During the week, I was working at Toys ‘R’ Us, where, modesty be damned, I had declared myself the “Action Figure God,” the resident expert on GI Joe, the Transformers, and to a lesser extent, He-Man. Not surprisingly, a lot of my fellow geeks were drawn to jobs at TRU, including a guy a couple years older than me named Jesse. Jesse and I hung out off and on, attended a few cons together, and one night, after an animation festival at the University of Washington, he decided it was time for me to lose my virginity. Yes, he took me to see The Rocky Horror Picture Show.


I understand that I missed out on Rocky Horror’s late ‘70s-early ‘80 heyday. In fact, when I was younger, it had played for years at the semi-legendary Parkland Theater, less than a mile from my house. But at that age, I was such a clueless little dweeb that, when I read a newspaper article about the audience-participation phenomenon, I thought it was an expose about some horrible ne’er-do-wells rousing rabble, causing trouble for innocent theater-owners.

More recently, it had played for a few weeks at one of the chain theaters in Tacoma. Jesse went with some of his high-school friends from Eatonville, who walked out, complaining that “you didn’t tell us it was a fag movie!”

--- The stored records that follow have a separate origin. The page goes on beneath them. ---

/-- A reset command that no rule turns away is accepted and begins with the first step of its table: the device is
READY, the origin may order the level, the unit exists and no reset under way covers it. A command that orders no
level sets the RESULT of its origin to BADCMD. A task that has not obeyed an
abort request within ABORT_US has its core reset by the dispatcher, recorded under ABORT_TIMEOUT: the reset begins with step 1 of
its table. Which origin keeps which RESULT is the model's reading (log entry 92). -/
def Obligations.ResetCommandsComplete : Prop :=
  (∀ (s : State) (o : Origin) (c : CoreIx) (k : ClusterIx) (p : PartIx) (e : BootEnv) (b : BringUp),
     let accepted : State := (s.strtResult (strtKey o) 1).onDev fun d => d.modReg .strtCstat fun w => wrapAdd w 31 0 1
     o ≠ .fn0 → s.dev.answers o .strtCmd = true → s.dev.ready = true →
     (s.noUnit (.core c) = false → (s.dev.seqs.any fun q => q.kind.covers (.core c)) = false →
       exec (.coreReset (.cmd o) c) s = .next (accepted.begin (.core c) {} {} false)) ∧
     (o = .fn1 → s.noUnit (.cluster k) = false → (s.dev.seqs.any fun q => q.kind.covers (.cluster k)) = false →
       exec (.clusterReset o k b) s = .next (accepted.begin (.cluster k) {} b false)) ∧
     (o = .fn1 → s.noUnit (.partition p) = false → (s.dev.seqs.any fun q => q.kind.covers (.partition p)) = false →
       Completes (.partitionReset o p b) s fun t => t = accepted.begin (.partition p) {} b false ∧
         { kind := .partition p, step := 1, env := {}, bring := b, t0 := s.now } ∈ t.dev.seqs ∧
         t.mem = s.mem ∧ t.nv = s.nv ∧ t.clk = s.clk) ∧
     (o = .fn1 → (s.dev.seqs.any fun q => q.kind.covers .warm) = false →
       Completes (.warmDeviceReset o e) s fun t =>
         t = accepted.begin .warm { e with nodeId := s.dev.bootEnv.nodeId } {} false ∧ t.dev.nmt = .silent ∧ t.mem = s.mem ∧ t.clk = s.clk ∧
         t.dev.seqs = [{ kind := .warm, step := 1, env := { e with nodeId := s.dev.bootEnv.nodeId }, bring := {}, t0 := s.now }])) ∧
  (∀ (s : State) (c : CoreIx) (t : Task), s.coreUp c = true → (s.dev.core c).task = some t → t.abort.isSome = true →
     t.abortAt + 1000 * fld (s.dev.reg (.resCtl t.part)) 63 48 ≤ s.now →
     let u := (s.record .abortTimeout (descFld t.words 31 0) t.queue.val (idCore s.dev.devId c)).begin (.core c) {} {} true
     exec (.abortTimeout c) s = .next u ∧ exec (.coreReset .dispatcher c) s = .next u) ∧
  (∀ (s : State) (o : Origin) (v : Word), o ≠ .fn0 → s.dev.answers o .strtCmd = true → strtKind v = none →
     exec (.strtCmdBadcmd o v) s = .next (s.strtResult (strtKey o) 4))

/-- A STRT_CMD write with a reserved LEVEL sets RESULT of its origin to BADCMD and changes nothing else. A reset ordered
before READY, one that names a unit that is fused or retired, and one that Firmware may not order are refused: RESULT is
REFUSED and no reset begins. -/
def Obligations.ResetCommandsRefused : Prop :=
  (∀ (s : State) (o : Origin) (v : Word), o ≠ .fn0 → s.dev.answers o .strtCmd = true →
     (fld v 63 60 = 0 ∨ 5 ≤ fld v 63 60) →
     Completes (.strtCmdBadcmd o v) s fun t =>
       t.dev.strtRes.get 0 (strtKey o) = 4 ∧ (∀ k, k ≠ strtKey o → t.dev.strtRes.get 0 k = s.dev.strtRes.get 0 k) ∧
       VolatileOnly s t ∧ RegsKept s t [] ∧ t.dev.seqs = s.dev.seqs ∧ t.dev.out = s.dev.out) ∧
  (∀ (s : State) (o : Origin) (p : PartIx) (b : BringUp), o ≠ .fn0 → s.dev.answers o .strtCmd = true →
     (s.dev.ready = false ∨ o = .firmware ∨ s.nv.part.enabled p = false) →
     Completes (.partitionReset o p b) s fun t =>
       t.dev.strtRes.get 0 (strtKey o) = 3 ∧ t.dev.seqs = s.dev.seqs ∧ VolatileOnly s t ∧ RegsKept s t [])

/-- The Host's PCIe resets: a function-level reset advances the function's epoch and leaves the other function's MSI-X
table, every register outside the BAR2 map and all of memory; a fundamental reset clears the PCIe state of both
functions. That the fundamental reset clears both functions and advances no epoch is log entry 89. -/
def Obligations.PcieResetsComplete : Prop :=
  ∀ (s : State) (fn : Fin 2), s.dev.powered = true →
    Completes (.functionLevelReset fn) s (fun t =>
      t.dev.epochOf (idHost t.dev.devId fn.val) = (s.dev.epochOf (idHost s.dev.devId fn.val) + 1) % 65536 ∧
      (∀ i < 16, t.dev.msixWord fn.val i = (if i % 2 = 1 then 0x0000000100000000 else 0)) ∧
      (∀ i < 16, t.dev.msixWord (1 - fn.val) i = s.dev.msixWord (1 - fn.val) i) ∧
      (fn = 0 → ∀ i, t.dev.reg (.b2map i) = 0) ∧ (fn = 1 → ∀ i, t.dev.reg (.b2map i) = s.dev.reg (.b2map i)) ∧
      VolatileOnly s t ∧ RegsKept s t ((List.finRange 16).map .b2map)) ∧
    Completes .pcieFundamentalReset s (fun t =>
      (∀ f < 2, ∀ i < 16, t.dev.msixWord f i = (if i % 2 = 1 then 0x0000000100000000 else 0)) ∧
      (∀ i, t.dev.reg (.b2map i) = 0) ∧ t.dev.epochs = s.dev.epochs ∧
      VolatileOnly s t ∧ RegsKept s t ((List.finRange 16).map .b2map))

/-- R53. When the reference returns, FB_ACTIVE is cleared and device time does not move; the difference joins what is
slewed away, at most 5 ps of it (and of both corrections together) in every 10 ns; between two edges of the reference only the
count of nanoseconds goes on. -/
def Obligations.ReferenceReturnSlews : Prop :=
  (∀ (s : State) (diff : Int), s.dev.powered = true → bit (s.dev.reg .timingStatus) 3 = true →
    Completes (.refReturn diff) s fun t => bit (t.dev.reg .timingStatus) 3 = false ∧
      (∀ i, i ≠ 3 → bit (t.dev.reg .timingStatus) i = bit (s.dev.reg .timingStatus) i) ∧
      t.clk.ps = s.clk.ps ∧ t.clk.slew = s.clk.slew ∧ t.clk.refSlew = s.clk.refSlew + 1000 * diff ∧ t.pending = s.pending ∧
      t.mem = s.mem ∧ t.nv = s.nv ∧ RegsKept s t [.timingStatus]) ∧
  (∀ (c : Clock), (c.sub < 9 → c.tick = { c with sub := c.sub + 1 }) ∧
    (9 ≤ c.sub → c.tick.sub = 0 ∧ c.ps + 9995 ≤ c.tick.ps ∧ c.tick.ps ≤ c.ps + 10005 ∧
    (c.tick.ps : Int) + c.tick.slew + c.tick.refSlew = c.ps + 10000 + c.slew + c.refSlew ∧
    c.tick.refSlew.natAbs = c.refSlew.natAbs - 5))

/-- Time: loss of the reference switches to the fall-back oscillator at most 10 ns further; a TIME flit goes to the
parent, and a device without one is the master, with HOPS 0 and SYNC set; a parent lost with another path takes that path and holds
frequency; TIMING_RATE's extremes return on a read. A TIME flit from the parent that answers ours is measured, offset half the sum
of both ways, our time being that at which the flit came; the first offset after a boot is stepped, a later one slewed. A port that
leads to a lower serial number becomes the way to the parent. The sign of OFFSET and the master's HOPS are the model's reading (log
entries 84 and 85). -/
def Obligations.TimeCommandsComplete : Prop :=
  (∀ (s : State) (n : PortIx) (path : Option (PortIx × Word)) (o : Origin) (p : PartIx),
     (s.dev.powered = true → bit (s.dev.reg .timingStatus) 3 = false → Completes .refLossSwitch s fun t =>
       s.clk.ps ≤ t.clk.ps ∧ t.clk.ps ≤ s.clk.ps + 10000 ∧ bit (t.dev.reg .timingStatus) 2 = true ∧
       bit (t.dev.reg .timingStatus) 3 = true ∧ Recorded s t .refLost ∧ t.mem = s.mem ∧ t.nv = s.nv ∧
       RegsKept s t (.timingStatus :: errRegs .refLost)) ∧
     (s.dev.parent = some n → exec .timeExchange s = .next (s.onDev fun d => d.manage n 0x11 [])) ∧
     (s.dev.parent = none → s.dev.hubUp = true → Completes .timeExchange s fun t => t.dev.parent = none ∧
       fld (t.dev.reg .timingStatus) 47 32 = 0 ∧ bit (t.dev.reg .timingStatus) 4 = true ∧ VolatileOnly s t ∧
       RegsKept s t [.timingStatus]) ∧
     (s.dev.parent.isSome = true → Completes (.parentLost path) s fun t => t.dev.parent = path.map Prod.fst ∧ t.clk = { s.clk with slew := 0 } ∧
       bit (t.dev.reg .timingStatus) 5 = true ∧ bit (t.dev.reg .timingStatus) 4 = path.isNone ∧ Recorded s t .timeHoldover ∧
       t.mem = s.mem ∧ t.nv = s.nv ∧ RegsKept s t (.timingStatus :: errRegs .timeHoldover)) ∧
     (s.mayRead o (.timingRate p) → Completes (.timingRateRead o p) s fun t =>
       t.dev.out = s.dev.out ++ [.read (originFn o) (Reg.timingRate p).offset (s.dev.reg (.timingRate p))] ∧
       t.dev.reg (.timingRate p) = ((s.dev.reg (.timingRate p) &&& ~~~(Reg.timingRate p).rc) |||
         ((Reg.timingRate p).reset &&& (Reg.timingRate p).rc)) ∧ VolatileOnly s t ∧ RegsKept s t [.timingRate p])) ∧
  (∀ (s : State) (n : PortIx) (m : RxMsg) (path : TimePath),
     let t1 := ofLe (m.msg.data.take 8)
     let t2 := ofLe ((m.msg.data.drop 8).take 8)
     let t3 := ofLe ((m.msg.data.drop 16).take 8)
     let off : Int := (((t2 : Int) - t3) + ((t1 : Int) - m.came)) / 2
     (s.dev.port n).oldest 3 = some m → m.msg.op = 0x11 → s.dev.parent = some n → t3 ≠ 0 →
     (s.dev.locked = true → Completes (.timeFlitReceive n path) s fun t => t.clk = { s.clk with slew := 1000 * off } ∧
       t.mem = s.mem ∧ t.nv = s.nv ∧ bit (t.dev.reg .timingStatus) 4 = true ∧ bit (t.dev.reg .timingStatus) 5 = false) ∧
     (s.dev.locked = false → Completes (.timeFlitReceive n path) s fun t =>
       t.clk = { s.clk with ps := ((s.clk.ps : Int) + 1000 * off).toNat, slew := 0 } ∧ t.mem = s.mem ∧ t.dev.locked = true ∧
       bit (t.dev.reg .timingStatus) 4 = true ∧ bit (t.dev.reg .timingStatus) 7 = true)) ∧
  (∀ (s : State) (n : PortIx) (m : RxMsg) (path : TimePath), (s.dev.port n).oldest 3 = some m → m.msg.op = 0x11 →
     path.hops < 0xFFFF → path.master.toNat < (s.dev.master.getD s.nv.part.serial).toNat →
     Completes (.timeFlitReceive n path) s fun t => t.dev.parent = some n ∧ t.dev.master = some path.master ∧ t.mem = s.mem)

/-- R156, R157. The key of each partition, and the map of DRAM offsets: each layer, channel, bank, row, column and byte
of a line is that of exactly one offset; an aligned 4 KiB touches every channel once and the next one moves one column
along the same pages. -/
def Obligations.DramMapIsBijective : Prop :=
  ∀ (pt : Part) (p : PartIx),
    hkey p.val = [3, 10, 17, 24, 31, 6, 13, 20].getD p.val 0 ∧
    (∀ o < pt.dramSize,
      dramLayer o = o / 2 ^ 33 ∧ dramLayer o < (if pt.layers = 4 then 4 else 6) ∧ dramRow o = o / 2 ^ 20 % 2 ^ 13 ∧
      dramCol o = o / 2 ^ 12 % 16 ∧ dramBank o = (o / 2 ^ 16 % 16) ^^^ (o / 2 ^ 20 % 16) ^^^ (o / 2 ^ 24 % 16) ∧
      dramChan p.val o = (o / 2 ^ 7 % 32) ^^^ (o / 2 ^ 12 % 32) ^^^ (o / 2 ^ 17 % 32) ^^^ (o / 2 ^ 22 % 32) ^^^ (o / 2 ^ 27 % 32) ^^^
        (o / 2 ^ 32 % 16) ^^^ ((7 * p.val + 3) % 32)) ∧
    (∀ layer < (if pt.layers = 4 then 4 else 6), ∀ chan < 32, ∀ bank < 16, ∀ row < 8192, ∀ col < 16, ∀ byte < 128, ∃ o,
      (o < pt.dramSize ∧ dramLayer o = layer ∧ dramChan p.val o = chan ∧ dramBank o = bank ∧ dramRow o = row ∧ dramCol o = col ∧
        o % 128 = byte) ∧
      ∀ x, x < pt.dramSize → dramLayer x = layer → dramChan p.val x = chan → dramBank x = bank → dramRow x = row →
        dramCol x = col → x % 128 = byte → x = o) ∧
    (∀ b, 4096 * (b + 1) ≤ pt.dramSize →
      (∀ chan < 32, ∃ i < 32, dramChan p.val (4096 * b + 128 * i) = chan ∧
        ∀ j < 32, dramChan p.val (4096 * b + 128 * j) = chan → j = i) ∧
      (∀ j < 4096, dramLayer (4096 * b + j) = dramLayer (4096 * b) ∧ dramBank (4096 * b + j) = dramBank (4096 * b) ∧
        dramRow (4096 * b + j) = dramRow (4096 * b) ∧ dramCol (4096 * b + j) = dramCol (4096 * b)) ∧
      (dramCol (4096 * b) < 15 → dramLayer (4096 * (b + 1)) = dramLayer (4096 * b) ∧
        dramBank (4096 * (b + 1)) = dramBank (4096 * b) ∧ dramRow (4096 * (b + 1)) = dramRow (4096 * b) ∧
        dramCol (4096 * (b + 1)) = dramCol (4096 * b) + 1))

But my first Rocky Horror experience was at what I will always consider to be the show’s true home, the Neptune Theater. Back then, the Neptune was an old-fashioned movie palace, with a nautical theme that included busts of King Neptune, complete with creepy-ass glowing green eyes. It was perfect.

My one regret about that first showing is that we arrived late, so I didn’t get the “virgin” experience. It’s true: I didn’t get a dirty name, I didn’t get auctioned off, I was not “Tom.” But apart from that, it was everything you hope a first showing will be; the cast was right on, the audience were having a blast. I even got the basics of the audience participation, yelling “asshole!” and “slut” at the proper moments. I was hooked.


A redheaded goth in a french maid uniform.  Now you know.

I spent most of that summer out of town, riding along with my truck-driving brother-in-law. By then I had three viewings under my belt, and when we hit the road I brought along my walkman and both the original soundtrack and the Audience Par-tici-(SAY IT!)-pation Album, a recording of a live performance, complete with audience calls and a typically flaming introduction by fan club president Sal Piro.

I managed to get in a couple of viewings on the road; we spent a few days in Fort Wayne, Indiana while the truck was having some work done, and went to a showing there. The show was sparsely attended, though I did manage to spend most of my time flirting with a very cute goth girl. We made plans to meet up again BIL and me passed back through Fort Wayne, in about three weeks. That turned out not to happen, though; the theater had dropped the movie by then, and I had spaced on getting goth girl’s phone number—not the first or last time I made that blunder.

The other one was on my 19th birthday, in Sacramento. That was much better attended, at a theater that also had midnight showings of Heavy Metal, Evil Dead, and Pink Floyd: The Wall. That was also the first time I performed with the cast, when I got recruited to fill in as Dr. Scott.


But those were cheap road quickies; my heart still belonged to the Neptune, where, before the movie, they showed the trailer for the pseudo-sequel Shock Treatment, and afterwards they spliced in Ferris Bueller telling us, "it's over. Go Home." By that fall, I was a semi-regular (basically, a hanger-on) at the Neptune, driving up to Seattle most Saturday nights for my “fix.” This caused a fair amount of consternation for my Dad—to him, anyone who dresses in black and goes to movies at midnight MUST be a satanist. It’s hard to explain to someone who wasn’t there, but it was the perfect social hub for people like us—still basically suburban whitebreads, but trying to break out of social (and sexual) conformity. It was both entertainment, and a catalyst for something resembling a social life. Just not much of one, being so far away. Either I needed to head north, or Rocky Horror needed to head south.